こちらは個人事業主や芸術家の方にもぜひ、おすすめしたい作品です。

また、職人ものを読んだ後は、ぜひ時代劇ミステリーの『心中しぐれ吉原』もご一読ください。山本氏の懐の深さを味わうことができます。
山本氏はこの他数多くの作品を残すも2014年鬼籍に入る。

中:「いっしん虎徹」文春文庫 本体710円
右:「利休にたずねよ」PHP文芸文庫 本体838円
左:「心中しぐれ吉原」ハルキ文庫 本体580円

3位 『時代小説 ザ・ベスト』

第3位は“時代小説 ザ・ベスト”。
それは反則だというお叱りはごもっともですが、まだまだ紹介したい作品が多すぎ、絞り込むことが出来ませんでした。
すぐに思いつくだけでも…
・浅田次郎『新選組三部作』
・安部龍太郎『五峰の鷹』
・伊東潤『巨鯨の海』
・垣根涼介『室町無頼』
・澤田瞳子『若沖』
・長谷川卓『北町奉行所捕物控』
・葉室麟『蜩ノ記』
・火坂雅志『黒染の鎧』
・宮城谷昌光『太公望』
・和田竜『忍びの国』

悩んだ末に思いついたのが“ザ・ベスト”。こちらは最前線にいる時代小説作家のオールスター短編集となっています。
時代小説初心者の方はまずは一通り読んでいただき、「この文章好きだな」と思う作家がいれば、短編冒頭の作家紹介に書いてある代表作を手にとってみてください。
どの作家を選んでも外れることはないはずです。

左:「時代小説 ザ・ベスト2018」日本文藝家協会 編 本体900円
中:「時代小説 ザ・ベスト2019」日本文藝家協会 編 本体920円
右:「時代小説 ザ・ベスト2020」日本文藝家協会 編 本体980円

殿堂入り 池波正太郎『鬼平犯科帳』

今回は私の原点とも云うべき作品も紹介します。
皆様ご存知の池波正太郎著“鬼平犯科帳”です。
私の中で漫画のバイブルが『MASTERキートン』だとすれば、私にとって“鬼平”が時代小説のバイブルでした。

まだ20代前半の頃、実家に帰った際にインフルエンザに罹り1週間ほど自宅待機になったことがありました。

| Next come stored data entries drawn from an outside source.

/-- The word of a well-formed command selects the command's row. -/
theorem encode_selects {i : Instr} (hi : i.wf = true) : encode i &&& i.op.row.mask = i.op.row.pattern := by
  cases i with
  | absorbTrits n auto => exact selects_absorbTrits_iff.mpr ⟨auto, n, of_decide_eq_true hi, rfl⟩
  | lanePattern off => exact selects_lanePattern_iff.mpr ⟨off, of_decide_eq_true hi, rfl⟩
  | increment lo hi' =>
    obtain ⟨hlo, hhi⟩ : lo < 1024 ∧ hi' < 1024 := by simpa [Instr.wf] using hi
    exact selects_increment_iff.mpr ⟨hi', hhi, lo, hlo, rfl⟩
  | readCell idx => exact selects_readCell_iff.mpr ⟨idx, of_decide_eq_true hi, rfl⟩
  | writeCell idx => exact selects_writeCell_iff.mpr ⟨idx, of_decide_eq_true hi, rfl⟩
  | nop | absorbInit | padRate | permute | searchNonce | searchChecksum | cancel => rfl

/-! ### The fields read back from a word -/

/-- The field at the low end. -/
theorem toNat_extract_low {l m n k : Nat} (c : BitVec l) (z : BitVec m) (hk : k < 2 ^ n) :
    ((c ++ (z ++ BitVec.ofNat n k)).extractLsb' 0 n).toNat = k := by
  rw [BitVec.extractLsb'_append_eq_of_add_le (by omega), BitVec.extractLsb'_append_eq_right,
    BitVec.toNat_ofNat, Nat.mod_eq_of_lt hk]

/-- The field above the low one. -/
theorem toNat_extract_above {l m n p j : Nat} (c : BitVec l) (z : BitVec m) (y : BitVec p) (hj : j < 2 ^ n) :
    ((c ++ (z ++ BitVec.ofNat n j ++ y)).extractLsb' p n).toNat = j := by
  rw [BitVec.extractLsb'_append_eq_of_add_le (by omega), BitVec.extractLsb'_append_eq_of_le le_rfl, Nat.sub_self,
    BitVec.extractLsb'_append_eq_right, BitVec.toNat_ofNat, Nat.mod_eq_of_lt hj]

/-- The flag above the reserved bits of its format. -/
theorem getLsbD_flag {l m k n : Nat} (c : BitVec l) (z : BitVec m) (b : Bool) (q : BitVec k) (x : BitVec n) :
    (c ++ (z ++ BitVec.ofBool b ++ q ++ x)).getLsbD (n + k) = b := by
  simp [BitVec.getLsbD_append, -BitVec.getLsbD_eq_getElem, show n + k < m + 1 + k + n by omega]

/-- The operands of a well-formed command's word are the command's. -/
theorem operands_encode {i : Instr} (hi : i.wf = true) : operands i.op (encode i) = i := by
  cases i with
  | absorbTrits n auto =>
    exact congrArg₂ Instr.absorbTrits (toNat_extract_low 0x02#8 _ (of_decide_eq_true hi))
      (getLsbD_flag 0x02#8 0#15 auto 0#3 (BitVec.ofNat 5 n))
  | lanePattern off => exact congrArg Instr.lanePattern (toNat_extract_low 0x05#8 0#16 (of_decide_eq_true hi))
  | increment lo hi' =>
    obtain ⟨hlo, hhi⟩ : lo < 1024 ∧ hi' < 1024 := by simpa [Instr.wf] using hi
    exact congrArg₂ Instr.increment (toNat_extract_low 0x06#8 _ hlo) (toNat_extract_above 0x06#8 0#4 _ hhi)
  | readCell idx => exact congrArg Instr.readCell (toNat_extract_low 0x07#8 0#14 (of_decide_eq_true hi))
  | writeCell idx => exact congrArg Instr.writeCell (toNat_extract_low 0x08#8 0#14 (of_decide_eq_true hi))
  | nop | absorbInit | padRate | permute | searchNonce | searchChecksum | cancel => rfl

/-- The operands of a well-formed command's word fit their fields and have that word. -/
theorem encode_operands_encode {i : Instr} (hi : i.wf = true) :
    (operands i.op (encode i)).wf = true ∧ encode (operands i.op (encode i)) = encode i := by
  rw [operands_encode hi]
  exact ⟨hi, rfl⟩

/-- A word that selects a row is the word of the command of its operands, and they fit their fields. -/
theorem encode_operands {op : Op} {w : Reg} (h : w &&& op.row.mask = op.row.pattern) :
    (operands op w).wf = true ∧ encode (operands op w) = w := by
  cases op with
  | absorbTrits =>
    obtain ⟨auto, n, hn, rfl⟩ := selects_absorbTrits_iff.mp h
    exact encode_operands_encode (i := .absorbTrits n auto) (decide_eq_true hn)
  | lanePattern =>
    obtain ⟨off, hoff, rfl⟩ := selects_lanePattern_iff.mp h
    exact encode_operands_encode (i := .lanePattern off) (decide_eq_true hoff)
  | increment =>
    obtain ⟨hi, hhi, lo, hlo, rfl⟩ := selects_increment_iff.mp h
    exact encode_operands_encode (i := .increment lo hi) (by simpa [Instr.wf] using ⟨hlo, hhi⟩)
  | readCell =>
    obtain ⟨idx, hidx, rfl⟩ := selects_readCell_iff.mp h
    exact encode_operands_encode (i := .readCell idx) (decide_eq_true hidx)
  | writeCell =>
    obtain ⟨idx, hidx, rfl⟩ := selects_writeCell_iff.mp h
    exact encode_operands_encode (i := .writeCell idx) (decide_eq_true hidx)
  | nop | absorbInit | padRate | permute | searchNonce | searchChecksum | cancel =>
    obtain rfl := selects_exactly_iff.mp h
    exact ⟨rfl, rfl⟩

特にやる事もなく、たまたま父親の書棚から手に取った“鬼平”でした。
読み始めるとあまりの面白さに最終巻まで一気読み、それから時代小説にドップリはまり、今では500冊を有に超えるほどに増えてしまいました。
もちろん二代目中村吉右衛門主演のテレビ時代劇も大好きな作品です。

池波正太郎先生は時代小説だけでなく、先生の生活を基にしたエッセイも執筆されており、今ではお昼過ぎの蕎麦屋でお酒を呑む“池波正太郎先生ごっこ”が、私の大好きな趣味となっています。

右:「鬼平梅安 江戸暮らし」集英社文庫 本体520円
左:「鬼平犯科帳(22) 特別長編 迷路」文春文庫 本体543円

以上、私が好きな“時代小説Best3”でした。

今後も色々な“超主観で選ぶMy Best3”をnoteしていきます。